Moran, perhaps more than any other painter of his time, was responsible for making Americans aware of their great natural heritage. The enthusiastic response to his pictures of the West, particularly of the Yellowstone and Grand Teton region, were influential in Congress's decision to establish the National Park System in 1872. Moran's western subjects, and late his Venetian scenes, formed the basis of his long and prosperous career, which functioned completely outside the abstract tendencies of modern art.

Born in Bolton, Lancashire, England, Moran moved in 1844 with his family to Philadelphia, where he served an apprenticeship as a wood engraver. In the summer of 1861, after achieving some success in Philadelphia as a painter of romantic land and seascapes, Thomas and his older brother Edward, also a seascape painter, traveled to the British Isles.

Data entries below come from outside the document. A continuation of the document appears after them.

-- ==== Sys2Proof/Laws/Sequencer.lean ====
section
/-! SUPPORT. What each control transfer and each instruction can do, said once: if it goes on, then one of the cases
holds (40_commands.md R60, R62; 41_pass_phases.md; 42_round_driver.md R98 to R100). -/

namespace Sys2Proof.Machine

/-! ## Control transfers -/

/-- PassEntry: one of its two assertions fails, or COUNT is entered (R98). -/
theorem passEntry_cases (s : State) :
    (s.cfg.assertEn = true ∧ 3 < s.round.toNat ∧ passEntry s = s.raiseFault FaultCode.roundRange) ∨
    (s.cfg.assertEn = true ∧ s.round.toNat ≤ 3 ∧ ¬ s.countersZero ∧
      passEntry s = s.raiseFault FaultCode.cntNonzero) ∨
    ((s.cfg.assertEn = true → s.round.toNat ≤ 3 ∧ s.countersZero) ∧ passEntry s = s.enterPhase phaseCount 0) := by
  by_cases he : s.cfg.assertEn = true
  · by_cases hr : 3 < s.round.toNat
    · exact .inl ⟨he, hr, if_pos ⟨he, hr⟩⟩
    · by_cases hz : s.countersZero
      · exact .inr (.inr ⟨fun _ => ⟨by omega, hz⟩, by
          rw [passEntry, if_neg (fun h => hr h.2), if_neg (fun h => h.2 hz)]⟩)
      · exact .inr (.inl ⟨he, by omega, hz, by rw [passEntry, if_neg (fun h => hr h.2), if_pos ⟨he, hz⟩]⟩)
  · exact .inr (.inr ⟨fun h => absurd h he, by
      rw [passEntry, if_neg (fun h => he h.1), if_neg (fun h => he h.1)]⟩)

/-- PassEntry with its assertions holding, or not built in, enters COUNT (R98). -/
theorem passEntry_ok {s : State} (h : s.cfg.assertEn = true → s.round.toNat ≤ 3 ∧ s.countersZero) :
    passEntry s = s.enterPhase phaseCount 0 := by
  rcases passEntry_cases s with ⟨he, hr, -⟩ | ⟨he, -, hz, -⟩ | ⟨-, h'⟩
  · exact absurd (h he).1 (by omega)
  · exact absurd (h he).2 hz
  · exact h'

/-- PassEntry writes only PHASE, IDX, BUSY, FAULT and FCODE (R98, R118). -/
theorem passEntry_frame (s : State) :
    ∃ p i b f c, passEntry s = { s with phase := p, idx := i, busy := b, fault := f, fcode := c } := by
  rcases passEntry_cases s with ⟨-, -, h⟩ | ⟨-, -, -, h⟩ | ⟨-, h⟩ <;> rw [h] <;> exact ⟨_, _, _, _, _, rfl⟩

/-- PassEnd: completion, or the next pass entry (R99). -/
theorem passEnd_cases (s : State) :
    ((s.single = true ∨ s.round = 3) ∧ passEnd s = complete (passAdvance s)) ∨
    (s.single = false ∧ s.round ≠ 3 ∧ passEnd s = passEntry (passAdvance s)) := by
  have h4 : (passAdvance s).round = 4 ↔ s.round = 3 := by
    simp only [passAdvance]; constructor
    · intro h; have := congrArg (· - 1#3) h; simpa using this
    · intro h; rw [h]; rfl
  unfold passEnd
  by_cases h : s.single = true ∨ s.round = 3
  · exact .inl ⟨h, if_pos (h.imp id h4.mpr)⟩
  · have h' := not_or.mp h
    exact .inr ⟨by simpa using h'.1, h'.2, if_neg (fun hc => h (hc.imp id h4.mp))⟩

/-- Accept writes only the sequencer registers and flags (R62, R118). -/
theorem accept_frame (single : Bool) (r : BitVec 3) (src : Bool) (s : State) :
    ∃ p i b f c, accept single r src s =
      { s with single := single, round := r, srcsel := src, done := false, phase := p, idx := i, busy := b,
               fault := f, fcode := c } := by
  obtain ⟨p, i, b, f, c, h⟩ := passEntry_frame ({ s with single := single, round := r, srcsel := src }.flagAcceptance)
  exact ⟨p, i, b, f, c, h⟩

/-- Accept with the pass-entry assertions holding (R62). -/
theorem accept_ok {single : Bool} {r : BitVec 3} {src : Bool} {s : State} (hr : r.toNat ≤ 3)
    (h : s.cfg.assertEn = true → s.countersZero) :
    accept single r src s = { s with single := single, round := r, srcsel := src, done := false, busy := true,
                                     phase := phaseCount, idx := 0 } := by
  have := passEntry_ok (s := { s with single := single, round := r, srcsel := src }.flagAcceptance)
    (fun he => ⟨hr, h he⟩)
  rw [accept, this]; rfl

/-- A command's issue: refused while busy, refused while faulted, or run (R32, R60). -/
theorem issueGuard_cases (run : State → State) (s : State) :
    (s.busy = true ∧ issueGuard run s = s.raiseErr ErrCode.busyAccess) ∨
    (s.busy = false ∧ s.fault = true ∧ issueGuard run s = s.raiseErr ErrCode.faulted) ∨
    (s.busy = false ∧ s.fault = false ∧ issueGuard run s = run s) := by
  unfold issueGuard
  cases s.busy <;> cases s.fault <;> simp

/-! ## Micro-operations -/

/-- A micro-operation goes past its guard exactly in the ranges of R101. -/
theorem engineGuard_none {lo hi : Nat} {s : State} :
    engineGuard lo hi s = none ↔ s.round.toNat ≤ 4 ∧ lo ≤ s.idx.toNat ∧ s.idx.toNat ≤ hi := by
  unfold engineGuard
  split
  · simp; omega
  · split
    · simp; omega
    · simp; omega

/-- A key is loaded exactly where DIGIT and MemRead have a meaning (R40, R75). -/
theorem loadKey_ok {s : State} {i : Nat} {x : Word} :
    s.loadKey i = .ok x ↔ s.round.toNat ≤ 3 ∧ i < s.cfg.nmax.toNat ∧ x = s.key i := by
  unfold State.loadKey
  split
  · simp; omega
  · split
    · simp; omega
    · simp only [Except.ok.injEq]
      exact ⟨fun h => ⟨by omega, by omega, h.symm⟩, fun h => h.2.2.symm⟩

/-- COUNT: a key step or the boundary step (R77, R100). -/
theorem execCount_cases {s t : State} (h : execCount s = .next t) :
    (s.idx.toNat < s.len.toNat ∧ s.round.toNat ≤ 3 ∧ s.idx.toNat < s.cfg.nmax.toNat ∧
      s.counter (s.dig s.idx.toNat) ≠ BitVec.allOnes 32 ∧
      t = (countKey s.idx.toNat s).setIdx (s.idx + 1)) ∨
    (s.idx.toNat = s.len.toNat ∧ s.round.toNat ≤ 4 ∧ t = s.enterPhase phasePrefixSum 1) := by
  unfold execCount at h
  split at h
  · cases h
  · next hg =>
    have hg := engineGuard_none.mp hg
    split at h
    · unfold countStep at h
      split at h
      · cases h
      · next hl =>
        obtain ⟨hr, hn, rfl⟩ := loadKey_ok.mp hl
        split at h
        · cases h
        · next hc => cases h; exact .inl ⟨by assumption, hr, hn, hc, rfl⟩
    · cases h; exact .inr ⟨by omega, hg.1, rfl⟩

/-- COUNT's key step runs where R77 gives it its effect. -/
theorem execCount_key {s : State} (hr : s.round.toNat ≤ 3) (hi : s.idx.toNat < s.len.toNat)
    (hn : s.idx.toNat < s.cfg.nmax.toNat) (hc : s.counter (s.dig s.idx.toNat) ≠ BitVec.allOnes 32) :
    execCount s = .next ((countKey s.idx.toNat s).setIdx (s.idx + 1)) := by
  unfold execCount countStep
  rw [engineGuard_none.mpr ⟨by omega, by omega, by omega⟩, loadKey_ok.mpr ⟨hr, hn, rfl⟩]
  simp only [hi, if_true]
  exact if_neg hc

/-- PREFIX: a counter step or the boundary step (R79, R100). -/
theorem execPrefixSum_cases {s t : State} (h : execPrefixSum s = .next t) :
    (1 ≤ s.idx.toNat ∧ s.idx.toNat ≤ 255 ∧ s.round.toNat ≤ 4 ∧
      (s.counter (BitVec.ofNat 8 s.idx.toNat)).toNat + (s.counter (BitVec.ofNat 8 (s.idx.toNat - 1))).toNat < 2 ^ 32 ∧
      t = (sumCounter s.idx.toNat s).setIdx (s.idx + 1)) ∨
    (s.idx.toNat = 256 ∧ s.round.toNat ≤ 4 ∧ t = s.enterPhase phaseScatter s.len) := by
  unfold execPrefixSum at h
  split at h
  · cases h
  · next hg =>
    have hg := engineGuard_none.mp hg
    split at h
    · unfold prefixStep at h
      split at h
      · cases h
      · cases h; exact .inl ⟨hg.2.1, by assumption, hg.1, by omega, rfl⟩
    · cases h; exact .inr ⟨by omega, hg.1, rfl⟩

/-- PREFIX's counter step runs where R79 gives it its effect. -/
theorem execPrefixSum_counter {s : State} (hr : s.round.toNat ≤ 4) (h1 : 1 ≤ s.idx.toNat) (hi : s.idx.toNat ≤ 255)
    (hc : (s.counter (BitVec.ofNat 8 s.idx.toNat)).toNat +
      (s.counter (BitVec.ofNat 8 (s.idx.toNat - 1))).toNat < 2 ^ 32) :
    execPrefixSum s = .next ((sumCounter s.idx.toNat s).setIdx (s.idx + 1)) := by
  unfold execPrefixSum prefixStep
  rw [engineGuard_none.mpr ⟨hr, h1, by omega⟩]
  simp only [hi, if_true]
  exact if_neg (by omega)

/-- SCATTER: a key step or the boundary step (R81, R100). -/
theorem execScatter_cases {s t : State} (h : execScatter s = .next t) :
    (0 < s.idx.toNat ∧ s.idx.toNat ≤ s.len.toNat ∧ s.round.toNat ≤ 3 ∧ s.idx.toNat ≤ s.cfg.nmax.toNat ∧
      s.counter (s.dig (s.idx.toNat - 1)) ≠ 0 ∧ s.storeIndex (s.idx.toNat - 1) < s.cfg.nmax.toNat ∧
      t = (placeKey (s.idx.toNat - 1) s).setIdx (s.idx - 1)) ∨
    (s.idx.toNat = 0 ∧ s.round.toNat ≤ 4 ∧ t = s.enterPhase phaseClear 0) := by
  unfold execScatter at h
  split at h
  · cases h
  · next hg =>
    have hg := engineGuard_none.mp hg
    split at h
    · unfold scatterStep at h
      split at h
      · cases h
      · next hl =>
        obtain ⟨hr, hn, rfl⟩ := loadKey_ok.mp hl
        split at h
        · cases h
        · next hc =>
          split at h
          · cases h
          · cases h; exact .inl ⟨by assumption, hg.2.2, hr, by omega, hc, by omega, rfl⟩
    · cases h; exact .inr ⟨by omega, hg.1, rfl⟩

/-- SCATTER's key step runs where R81 gives it its effect. -/
theorem execScatter_key {s : State} (hr : s.round.toNat ≤ 3) (h0 : 0 < s.idx.toNat)
    (hi : s.idx.toNat ≤ s.len.toNat) (hn : s.idx.toNat ≤ s.cfg.nmax.toNat)
    (hc : s.counter (s.dig (s.idx.toNat - 1)) ≠ 0) (hj : s.storeIndex (s.idx.toNat - 1) < s.cfg.nmax.toNat) :
    execScatter s = .next ((placeKey (s.idx.toNat - 1) s).setIdx (s.idx - 1)) := by
  unfold execScatter scatterStep
  rw [engineGuard_none.mpr ⟨by omega, by omega, hi⟩, loadKey_ok.mpr ⟨hr, by omega, rfl⟩]
  simp only [h0, if_true]
  exact (if_neg hc).trans (if_neg (by omega))

/-- CLEAR: a counter step or PassEnd (R82, R99, R100). -/
theorem execClear_cases {s t : State} (h : execClear s = .next t) :
    (s.idx.toNat ≤ 255 ∧ s.round.toNat ≤ 4 ∧ t = (zeroCounter s.idx.toNat s).setIdx (s.idx + 1)) ∨
    (s.idx.toNat = 256 ∧ s.round.toNat ≤ 4 ∧ t = passEnd s) := by
  unfold execClear at h
  split at h
  · cases h
  · next hg =>
    have hg := engineGuard_none.mp hg
    split at h
    · cases h; exact .inl ⟨by assumption, hg.1, rfl⟩
    · cases h; exact .inr ⟨by omega, hg.1, rfl⟩

/-- CLEAR's counter step runs where R82 gives it its effect. -/
theorem execClear_counter {s : State} (hr : s.round.toNat ≤ 4) (hi : s.idx.toNat ≤ 255) :
    execClear s = .next ((zeroCounter s.idx.toNat s).setIdx (s.idx + 1)) := by
  unfold execClear
  rw [engineGuard_none.mpr ⟨hr, by omega, by omega⟩]
  exact if_pos hi

/-- CLEAR at IDX = 256 is PassEnd (R99). -/
theorem execClear_end {s : State} (hr : s.round.toNat ≤ 4) (hi : s.idx.toNat = 256) :
    execClear s = .next (passEnd s) := by
  unfold execClear
  rw [engineGuard_none.mpr ⟨hr, by omega, by omega⟩]
  exact if_neg (by omega)

end Sys2Proof.Machine
end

There Thomas studied and even copied Turner's works. The young painter joined the growing number of artists accompanying government-sponsored expeditions to the Far West. His trip to the Yellowstone in 1871 marked the beginning of Moran's long career painting great Rocky Mountain scenes and western landscapes.

His first journey to the Grand Canyon was in 1873 with John Wesley Powell. On August 13 he wrote that, after an arduous trek, they had reached the brink and “the whole gorge for miles lay beneath us, and it was by far the most awfully grand and impressive scene that I have ever yet seen.” His painterly fascination with the Canyon continued throughout his life; this scene may have been painted during the winter he spent on the South Rim in 1912–1913, one of his several extended sojourns there.